**Your instructions**
Include in the output the line containing "clear_value s3_11" and each subsequent line of the records, through the end, transcribed exactly. Add nothing else.

== Provided information

theorem msgNext_keeps {s0 s : State} (hk0 : Keeps K s0 s) (x : Side) [Free K .counters] [Free K .free] [Free K .power] [Free K .regs] [Free K .report] [Free K .xings] [Free K (.line x)] :
    Keeps K s0 (State.msgNext s x) := by
  unfold State.msgNext
  extract_lets +onlyGivenNames l_0
  clear_value l_0
  extract_lets +onlyGivenNames k_1
  clear_value k_1
  refine keeps_ite ?_ ?_
  · exact hk0
  · extract_lets +onlyGivenNames pos_2
    clear_value pos_2
    apply msgOp_keeps
    apply modLine_keeps
    exact hk0

theorem setPm_keeps {s0 s : State} (hk0 : Keeps K s0 s) (x : Side) (b i v : Nat) [Free K (.line x)] :
    Keeps K s0 (State.setPm s x b i v) := by
  unfold State.setPm
  apply modLine_keeps
  exact hk0

theorem sdEval_keeps {s0 s : State} (hk0 : Keeps K s0 s) (x : Side) (d : Nat) [Free K .counters] [Free K .regs] [Free K .report] [Free K (.line x)] :
    Keeps K s0 (State.sdEval s x d) := by
  unfold State.sdEval
  extract_lets +onlyGivenNames i_0
  clear_value i_0
  refine keeps_ite ?_ ?_
  · refine keeps_ite ?_ ?_
    · apply lineEvent_keeps
      apply modLine_keeps
      apply pmFlag_keeps
      apply setFlag_keeps
      exact hk0
    · exact hk0
  · refine keeps_ite ?_ ?_
    · refine keeps_ite ?_ ?_
      · apply modLine_keeps
        exact hk0
      · apply lineEvent_keeps
        apply modLine_keeps
        apply setFlag_keeps
        exact hk0
    · apply modLine_keeps
      exact hk0

theorem uncEval_keeps {s0 s : State} (hk0 : Keeps K s0 s) (x : Side) (d : Nat) [Free K .counters] [Free K .regs] [Free K .report] [Free K (.line x)] :
    Keeps K s0 (State.uncEval s x d) := by
  unfold State.uncEval
  extract_lets +onlyGivenNames i_0
  clear_value i_0
  extract_lets +onlyGivenNames thr_1
  clear_value thr_1
  extract_lets +onlyGivenNames info2
  clear_value info2
  refine keeps_ite ?_ ?_
  · refine keeps_ite ?_ ?_
    · apply lineEvent_keeps
      apply pmFlag_keeps
      apply setFlag_keeps
      exact hk0
    · exact hk0
  · refine keeps_ite ?_ ?_
    · apply lineEvent_keeps
      apply setFlag_keeps
      exact hk0
    · exact hk0

theorem pmLatchOp_keeps {s0 s : State} (hk0 : Keeps K s0 s) (x : Side) [Free K .counters] [Free K .regs] [Free K .report] [Free K (.line x)] :
    Keeps K s0 (State.pmLatchOp s x) := by
  unfold State.pmLatchOp
  extract_lets +onlyGivenNames old_0
  clear_value old_0
  extract_lets +onlyGivenNames seq_1
  clear_value seq_1
  extract_lets +onlyGivenNames b_2
  clear_value b_2
  extract_lets +onlyGivenNames flags3
  clear_value flags3
  extract_lets +onlyGivenNames dc_4
  clear_value dc_4
  extract_lets +onlyGivenNames s1_5
  refine keeps_cut (v := s1_5) ?_ fun hs1_5 => ?_
  · subst s1_5
    refine keeps_foldl _ ?_ ?_
    · exact hk0
    · intro y6 y7 hy8
      apply setPm_keeps
      exact hy8
  clear_value s1_5
  extract_lets +onlyGivenNames al_9
  clear_value al_9
  extract_lets +onlyGivenNames s2_10
  refine keeps_cut (v := s2_10) ?_ fun hs2_10 => ?_
  · subst s2_10
    apply setPm_keeps
    apply setPm_keeps
    exact hs1_5
  clear_value s2_10
  extract_lets +onlyGivenNames s3_11
  refine keeps_cut (v := s3_11) ?_ fun hs3_11 => ?_
  · subst s3_11
    apply lineEvent_keeps
    apply setF_keeps
    exact hs2_10
  clear_value s3_11
  extract_lets +onlyGivenNames s4_12
  refine keeps_cut (v := s4_12) ?_ fun hs4_12 => ?_
  · subst s4_12
    apply modLine_keeps
    exact hs3_11
  clear_value s4_12
  extract_lets +onlyGivenNames s5_13
  refine keeps_cut (v := s5_13) ?_ fun hs5_13 => ?_
  · subst s5_13
    refine keeps_ite ?_ ?_
    · apply uncEval_keeps
      apply sdEval_keeps
      exact hs4_12
    · apply modLine_keeps
      exact hs4_12
  clear_value s5_13
  exact hs5_13

theorem secTaken_keeps {s0 s : State} (h : Keeps K s0 s) (x : Side) [Free K .time] : Keeps K s0 (s.secTaken x) := by
  unfold State.secTaken
  split
  · exact modTm_keeps h _ fun _ => rfl
  · exact modTm_keeps h _ fun _ => rfl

====

**Exercise answer**
  clear_value s3_11
  extract_lets +onlyGivenNames s4_12
  refine keeps_cut (v := s4_12) ?_ fun hs4_12 => ?_
  · subst s4_12
    apply modLine_keeps
    exact hs3_11
  clear_value s4_12
  extract_lets +onlyGivenNames s5_13
  refine keeps_cut (v := s5_13) ?_ fun hs5_13 => ?_
  · subst s5_13
    refine keeps_ite ?_ ?_
    · apply uncEval_keeps
      apply sdEval_keeps
      exact hs4_12
    · apply modLine_keeps
      exact hs4_12
  clear_value s5_13
  exact hs5_13

theorem secTaken_keeps {s0 s : State} (h : Keeps K s0 s) (x : Side) [Free K .time] : Keeps K s0 (s.secTaken x) := by
  unfold State.secTaken
  split
  · exact modTm_keeps h _ fun _ => rfl
  · exact modTm_keeps h _ fun _ => rfl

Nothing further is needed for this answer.